With the build environment configured as described in the Cloning the project and preparing the environment, you can build the demo_app as follows:

  • using the microTVM runtime:
    west build -p always -b hifive_unleashed demo_app -- -DEXTRA_CONF_FILE=tvm.conf
  • using the TFLite Micro runtime:
    west build -p always -b hifive_unleashed demo_app -- -DEXTRA_CONF_FILE=tflite.conf

After building the application with a board specified, we can either flash the hardware with it, or simulate it in Renode. To simulate it in Renode, generate the board's repl platform file using:

west build -t board-repl

The result can be found under ./build/<board_name>.repl.

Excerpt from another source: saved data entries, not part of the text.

-- ==== Sys2Proof/Machine/GroupG.lean ====
section
/-! DEFINITION. Group G: moves, stack operations, returns, fences, waits (R138). Each is a 16-bit instruction. -/

namespace Sys2Proof.Machine

/-- NOP. -/
def execNop (h : Hd) (s : State) : Host.Outcome State Fault Refusal :=
  s.runIns h { Info.reg h.short 0 with free := true } (fun s => .ok .seq s)

/-- MV, by imm7 from 0x01 to 0x08; a write of X, Y or SP from a read value orders later accesses through it (R210). -/
def execMv (h : Hd) (k : BitVec 4) (s : State) : Host.Outcome State Fault Refusal :=
  let n := k.toNat
  let touch := match n with
    | 1 | 2 => tA + tX
    | 3 | 4 => tA + tY
    | 5 | 6 => tX + tY
    | _ => tA
  s.runIns h (Info.reg (h.short && decide (1 ≤ n) && decide (n ≤ 8)) touch) (fun s =>
    let s1 := s.modBank h.core (fun b => match n with
      | 1 => { b with x := b.a }
      | 2 => { b with a := b.x }
      | 3 => { b with y := b.a }
      | 4 => { b with a := b.y }
      | 5 => { b with y := b.x }
      | 6 => { b with x := b.y }
      | 7 => { b with a := b.sp }
      | _ => { b with sp := b.a })
    .ok .seq (if n = 2 ∨ n = 4 ∨ n = 7 then s1 else s1.indexLoaded h.core))

/-- XCH: exchange X and Y. -/
def execXch (h : Hd) (s : State) : Host.Outcome State Fault Refusal :=
  s.runIns h (Info.reg h.short (tX + tY)) (fun s =>
    .ok .seq ((s.modBank h.core (fun b => { b with x := b.y, y := b.x })).indexLoaded h.core))

/-- NEG: A = 0 - A; Z N C V. -/
def execNeg (h : Hd) (s : State) : Host.Outcome State Fault Refusal :=
  regIns h h.short (tA + tZN + tCT + tV) (fun b => b.setAF (subFl 0 b.a false b.fl)) s

/-- NOT: the complement of A; Z N. -/
def execNot (h : Hd) (s : State) : Host.Outcome State Fault Refusal :=
  regIns h h.short (tA + tZN) (fun b => b.setA (~~~b.a)) s

/-- Push a doubleword through S2; SP is updated only on completion (R103, R138). -/
def State.push (s : State) (k : Nat) (v : Word) : M Out :=
  let sp := (s.core k).bank.sp - 8
  (s.store k 2 sp 8 v.toNat true).bind fun _ s1 => .ok .seq (s1.modBank k (fun b => { b with sp := sp }))

/-- Pop a doubleword through S2. -/
def State.pop (s : State) (k : Nat) (f : Bank → Word → Bank) : M Out :=
  let sp := (s.core k).bank.sp
  (s.load k 2 sp 8 true).bind fun v s1 => .ok .seq (s1.modBank k (fun b => f { b with sp := sp + 8 } (word v)))

/-- What the wrapper knows of a push or pop. -/
def stackInfo (h : Hd) (touch : Nat) : Info := { Info.reg h.short touch with ev := true }

/-- PUSHA. -/
def execPusha (h : Hd) (s : State) : Host.Outcome State Fault Refusal :=
  s.runIns h (stackInfo h tA) (fun s => s.push h.core (s.core h.core).bank.a)
/-- POPA. -/
def execPopa (h : Hd) (s : State) : Host.Outcome State Fault Refusal :=
  s.runIns h (stackInfo h tA) (fun s => s.pop h.core (fun b v => { b with a := v }))
/-- PUSHX. -/
def execPushx (h : Hd) (s : State) : Host.Outcome State Fault Refusal :=
  s.runIns h (stackInfo h tX) (fun s => s.push h.core (s.core h.core).bank.x)
/-- POPX. -/
def execPopx (h : Hd) (s : State) : Host.Outcome State Fault Refusal :=
  s.runIns h (stackInfo h tX) (fun s => loadsIndex h.core (s.pop h.core (fun b v => { b with x := v })))
/-- PUSHY. -/
def execPushy (h : Hd) (s : State) : Host.Outcome State Fault Refusal :=
  s.runIns h (stackInfo h tY) (fun s => s.push h.core (s.core h.core).bank.y)
/-- POPY. -/
def execPopy (h : Hd) (s : State) : Host.Outcome State Fault Refusal :=
  s.runIns h (stackInfo h tY) (fun s => loadsIndex h.core (s.pop h.core (fun b v => { b with y := v })))
/-- PUSHF: push FL. -/
def execPushf (h : Hd) (s : State) : Host.Outcome State Fault Refusal :=
  s.runIns h (stackInfo h tFL) (fun s => s.push h.core (s.core h.core).bank.fl)
/-- POPF: FL but LDEPTH and its reserved bits. -/
def execPopf (h : Hd) (s : State) : Host.Outcome State Fault Refusal :=
  s.runIns h (stackInfo h tFL) (fun s => s.pop h.core (fun b v =>
    { b with fl := (b.fl &&& 0x07000000#64) ||| (v &&& flMask &&& ~~~0x07000000#64) }))

/-- The doublewords of a CALL mask's groups, the lowest bit first (R123, R124). -/
def maskRegs (mask : Nat) (b : Bank) (q : List Word) : List Word :=
  (if mask.testBit 0 then [b.a] else []) ++ (if mask.testBit 1 then [b.x] else []) ++
  (if mask.testBit 2 then [b.y] else []) ++ (if mask.testBit 3 then [b.fl] else []) ++
  (if mask.testBit 4 then b.ls ++ b.le ++ b.lc ++ [word b.ldepth] else []) ++
  (if mask.testBit 5 then q.take 4 else []) ++ (if mask.testBit 6 then q.drop 4 else [])

/-- Number of doublewords of a mask's groups. -/
def maskLen (mask : Nat) : Nat :=
  (mask.testBit 0).toNat + (mask.testBit 1).toNat + (mask.testBit 2).toNat + (mask.testBit 3).toNat +
  13 * (mask.testBit 4).toNat + 4 * (mask.testBit 5).toNat + 4 * (mask.testBit 6).toNat

/-- Read consecutive doublewords of the stack. -/
def State.loadWords (s : State) (k : Nat) (off : Word) : Nat → M (List Word)
  | 0 => .ok [] s
  | n + 1 => (s.load k 2 off 8 true).bind fun v s1 =>
    (State.loadWords s1 k (off + 8) n).bind fun vs s2 => .ok (word v :: vs) s2

/-- Push doublewords: the last of the list first, at the highest address. -/
def State.pushWords (s : State) (k : Nat) (sp : Word) (ws : List Word) : M Unit :=
  ((ws.zip (List.range ws.length)).reverse).foldl (fun m e =>
    m.bind fun _ s1 => s1.store k 2 (sp + word (8 * e.2)) 8 e.1.toNat true) (.ok () s)

/-- Restore the groups of a mask, lowest bit first (R124): LDEPTH of bit 4 overrides that of FL. -/
def Core.unmask (c : Core) (mask : Nat) (ws : List Word) : Core :=
  let t (i n : Nat) : Nat := if mask.testBit i then n else 0
  let g (i : Nat) : Word := ws.getD i 0
  let b := c.bank
  let o1 := t 0 1
  let o2 := o1 + t 1 1
  let o3 := o2 + t 2 1
  let o4 := o3 + t 3 1
  let o5 := o4 + t 4 13
  let o6 := o5 + t 5 4
  let b1 : Bank := { b with a := if mask.testBit 0 then g 0 else b.a, x := if mask.testBit 1 then g o1 else b.x
                            y := if mask.testBit 2 then g o2 else b.y
                            fl := if mask.testBit 3 then g o3 &&& flMask else b.fl }
  let b2 := if mask.testBit 4 then
      ({ b1 with ls := (ws.drop o4).take 4, le := (ws.drop (o4 + 4)).take 4
                 lc := (ws.drop (o4 + 8)).take 4 } : Bank).setLdepth (fld (g (o4 + 12)) 2 0)
    else b1
  { (c.setBank b2) with
    q := (if mask.testBit 5 then (ws.drop o5).take 4 else c.q.take 4) ++
         (if mask.testBit 6 then (ws.drop o6).take 4 else c.q.drop 4) }

/-- Whether a mask names stream lanes, which a service core has not (R122). (DEDUCED, log entry 48.) -/
def maskStream (mask : Nat) : Bool := mask.testBit 5 || mask.testBit 6

/-- RET (R123, R124): pops the return offset, the mask and the masked registers; a mask with bit 7 raises illegal instruction
with SP unchanged. -/
def execRet (h : Hd) (s : State) : Host.Outcome State Fault Refusal :=
  s.runIns h (stackInfo h tAll) (fun s =>
    let k := h.core
    let sp := (s.core k).bank.sp
    (s.loadWords k sp 2).bind fun hd s1 =>
    let mask := (hd.getD 1 0).toNat % 256
    if mask.testBit 7 ∨ (isSvc k ∧ maskStream mask) then .trap Trap.illegal s1
    else
      let go (s1 : State) : M Out :=
        (s1.loadWords k (sp + 16) (maskLen mask)).bind fun ws s2 =>
        .ok (.jump (hd.getD 0 0)) ((s2.modCore k (fun c =>
          (c.unmask mask ws).modBank (fun b => { b with sp := sp + 16 + word (8 * maskLen mask) }))).indexLoaded k)
      if maskStream mask then
        s1.withStream k (fun s => go (s.onDev (fun d => d.setCslu k { d.cslu k with strDirty := true })))
      else go s1)

/-- The privilege of ERET: in user mode with CSH = 0 the illegal instruction comes first (R118, R119). -/
def eretPriv (cond : BitVec 4) (c : Core) : Option Trap :=
  if c.mode = 0 then (if c.cw.csh = 0 ∧ condHolds cond c.bank.fl then some Trap.illegal else some Trap.privilege) else none

/-- A return to the level at which the core's context executed WAIT or YIELD: the core waits on, while the context has not
been started again (R278, R283). (DEDUCED, log entry 81.) -/
def State.rewait (s : State) (k : Nat) : State :=
  let c := s.core k
  let cs := s.dev.cslu k
  match cs.ctx with
  | some x =>
    if cs.waitCsh = some c.cw.csh ∧ c.mode ≠ 3 ∧ c.secure = s.dev.ctxSecure x ∧ s.dev.ctxState x ≠ stRunning then
      s.modCore k (fun c => { c with run := .waiting })
    else s
  | none => s

/-- ERET (R118). -/
def execEret (h : Hd) (s : State) : Host.Outcome State Fault Refusal :=
  s.runIns h { Info.reg h.short tAll with priv := eretPriv h.cond, ev := true } (fun s =>
    match s.eret h.core with
    | .ok s1 => .ok (.jump (s1.core h.core).bank.pc) (s1.rewait h.core)
    | .error t => .trap t s)

/-- FRET (R110). -/
def execFret (h : Hd) (s : State) : Host.Outcome State Fault Refusal :=
  s.runIns h { Info.reg h.short tAll with ev := true } (fun s =>
    match (s.core h.core).fret with
    | some c => .ok (.jump c.bank.pc) ((s.setCore h.core c).rewait h.core)
    | none => .trap Trap.illegal s)

/-- JMPA: PC = A, bit 0 cleared. -/
def execJmpa (h : Hd) (s : State) : Host.Outcome State Fault Refusal :=
  s.runIns h (Info.reg h.short tA) (fun s => .ok (.jump (s.core h.core).bank.a) s)

/-- LOOPX (R106): the innermost level closes without regard to LC; with no level open it changes nothing. -/
def execLoopx (h : Hd) (s : State) : Host.Outcome State Fault Refusal :=
  regIns h h.short 0 (fun b => b.setLdepth (b.ldepth - 1)) s

/-- XSYNC (R172): every older long operation completes first; a failure is taken at the boundary after XSYNC. -/
def execXsync (h : Hd) (s : State) : Host.Outcome State Fault Refusal :=
  s.runIns h { Info.reg h.short 0 with free := true, ev := true } (fun s =>
    match s.drainAll h.core with
    | .clear s1 => .ok .seq s1
    | .wait s1 => .stop s1
    | .taken _ =>
      let b := (s.core h.core).bank
      let s1 := s.finishInsn h.core b.pc 2 .seq (bit b.ms 7)
      match s1.drainAll h.core with
      | .taken s2 | .wait s2 | .clear s2 => .stop s2)

/-- IFENCE (R179): older stores are visible in L1D, and every younger instruction is fetched afresh. -/
def execIfence (h : Hd) (s : State) : Host.Outcome State Fault Refusal :=
  s.runIns h { Info.reg h.short 0 with ev := true } (fun s => .ok .seq (s.performWhere h.core (fun _ => true)))

/-- The wait of a fence for block elements of older block instructions (R212, R220): the block instruction completes. -/
def fenceInfo (h : Hd) : Info := { Info.reg h.short 0 with ev := true }

/-- FENCE.L (R212). -/
def execFenceL (h : Hd) (s : State) : Host.Outcome State Fault Refusal :=
  s.runIns h (fenceInfo h) (fun s => .ok .seq (s.modCore h.core Core.fenceReads))

/-- FENCE.S (R212): every older write of the core is visible. -/
def execFenceS (h : Hd) (s : State) : Host.Outcome State Fault Refusal :=
  s.runIns h (fenceInfo h) (fun s => .ok .seq (s.drainStores h.core))

/-- FENCE.LS (R212, R213). -/
def execFenceLs (h : Hd) (s : State) : Host.Outcome State Fault Refusal :=
  s.runIns h (fenceInfo h) (fun s =>
    .ok .seq (((s.drainStores h.core).fenceSeen h.core).modCore h.core Core.fenceReads))

/-- FENCE.L.F (R222): as FENCE.L. -/
def execFenceLF (h : Hd) (s : State) : Host.Outcome State Fault Refusal :=
  s.runIns h (fenceInfo h) (fun s => .ok .seq (s.modCore h.core Core.fenceReads))

/-- FENCE.S.F (R222): as FENCE.S, and waits for the completions of the core's posted exchange-window writes. -/
def execFenceSF (h : Hd) (s : State) : Host.Outcome State Fault Refusal :=
  s.runIns h (fenceInfo h) (fun s =>
    if s.dev.postedOut h.core then .stop (s.drainStores h.core) else .ok .seq (s.drainStores h.core))

/-- FENCE.LS.F (R222). -/
def execFenceLsF (h : Hd) (s : State) : Host.Outcome State Fault Refusal :=
  s.runIns h (fenceInfo h) (fun s =>
    let s1 := ((s.drainStores h.core).fenceSeen h.core).modCore h.core Core.fenceReads
    if s.dev.postedOut h.core then .stop s1 else .ok .seq s1)

/-- CFC of the running context's world on its core (R283). -/
def State.cfcNow (s : State) (k : Nat) : Nat := cfcOf (s.core k) (s.core k).secure

/-- The running context stops at a WAIT or YIELD until it is switched out or started again. -/
def State.ctxWait (s : State) (k : Nat) : State :=
  (s.onDev (fun d => d.setCslu k { d.cslu k with waitCsh := some (s.core k).cw.csh })).modCore k
    (fun c => { c with run := .waiting })

/-- WAIT (R278, R283): the context consumes its oldest event, or becomes WAITING and is switched out; with a short chain it
waits in place. On a core that runs no sluice context, fetch stops. -/
def execWait (h : Hd) (s : State) : Host.Outcome State Fault Refusal :=
  s.runIns h { Info.reg h.short tAll with ev := true } (fun s =>
    let k := h.core
    match (s.dev.cslu k).ctx with
    | none =>
      let s1 := s.modCore k (fun c => { c with run := .idle })
      .ok .seq (if isSvc k then s1 else s1.onDev (fun d => d.setCslu k { d.cslu k with waited := true }))
    | some x =>
      match s.dev.consume x with
      | some (e, d) => .ok .seq { s with dev := d.start x k e }
      | none =>
        let d1 := if s.dev.ctxState x = stStopped then s.dev else s.dev.setCtxState x stWaiting
        let short := decide (s.cfcNow k < 4) && decide (s.dev.ctxState x ≠ stStopped)
        let d2 := if short then (d1.setCslu k { d1.cslu k with inPlace := true }).alarm (k / 8) 1 else d1
        .ok .seq (({ s with dev := d2 } : State).ctxWait k))

/-- YIELD (R279, R283): the running context goes to the tail of its ready queue and is switched out; no effect without a
context or with a short chain. -/
def execYield (h : Hd) (s : State) : Host.Outcome State Fault Refusal :=
  s.runIns h { Info.reg h.short tAll with ev := true } (fun s =>
    let k := h.core
    match (s.dev.cslu k).ctx with
    | none => .ok .seq s
    | some x =>
      if s.dev.ctxState x ≠ stRunning then .ok .seq s
      else if s.cfcNow k < 4 then .ok .seq (s.onDev (fun d => d.alarm (k / 8) 1))
      else .ok .seq ((s.onDev (fun d => d.makeReady x false)).ctxWait k))

/-- BRK: debug (vector 16), saved PC = this BRK. -/
def execBrk (h : Hd) (s : State) : Host.Outcome State Fault Refusal :=
  s.runIns h { Info.reg h.short tAll with ev := true } (fun s => .trap (Trap.plain 16) s)

end Sys2Proof.Machine
end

Finally, run the demo with:

python ./scripts/run_renode.py

The output should look like this:

Starting Renode simulation. Press CTRL+C to exit.
*** Booting Zephyr OS build zephyr-v3.5.0-5385-g415cb65e3f48 ***
__nop function is not yet supported.I: model output: [wing: 1.000000, ring: 0.000000, slope: 0.000000, negative: 0.000000]
I: model output: [wing: 0.000000, ring: 0.000000, slope: 0.000000, negative: 1.000000]
I: model output: [wing: 0.000000, ring: 0.000000, slope: 1.000000, negative: 0.000000]
I: model output: [wing: 1.000000, ring: 0.000000, slope: 0.000000, negative: 0.000000]
I: model output: [wing: 0.000000, ring: 0.997457, slope: 0.000000, negative: 0.002543]
I: model output: [wing: 0.000000, ring: 0.000000, slope: 1.000000, negative: 0.000000]
I: model output: [wing: 1.000000, ring: 0.000000, slope: 0.000000, negative: 0.000000]
I: model output: [wing: 1.000000, ring: 0.000000, slope: 0.000000, negative: 0.000000]
I: model output: [wing: 1.000000, ring: 0.000000, slope: 0.000000, negative: 0.000000]
I: model output: [wing: 0.000000, ring: 0.000000, slope: 1.000000, negative: 0.000000]
I: model output: [wing: 0.000000, ring: 0.000000, slope: 0.000000, negative: 1.000000]
I: inference done

Building demo using different model

It is also possible to build demo_app using some custom model. To do it, you need to edit model_struct in demo_app/src/main.c to match the model IO specification. Then, provide model input in demo_app/src/input_data.h and model path using CONFIG_KENNING_MODEL_PATH config variable (similarly as in Building runtime with microTVM backend using custom model):

west build -p always -b stm32f746g_disco demo_app -- \
    -DEXTRA_CONF_FILE=tvm.conf \
    -DCONFIG_KENNING_MODEL_PATH=\"https://dl.antmicro.com/kenning/models/classification/magic_wand.h5\"

Adding support for more boards

Adapting kenning-zephyr-runtime for new boards is straightforward. As long as the underlying runtime implementation supports a given board without additional configuration, the process of adapting the application for new board boils down to picking an UART for communication with the Kenning application running on host. Such UART is expected to be aliased kcomms in the application.

The alias can be set in the overlay file under app/boards/<board_name>.overlay, where <board_name> is the name of the board in Zephyr, passed in --board flag in west build:

/ {
    aliases {
        kcomms = &uart0;
    };
};

It is crucial that the selected UART isn't used anywhere else (e.g. as zephyr,console).

Some boards may also require additional configuration. Those should be placed at app/boards/<board_name>.conf.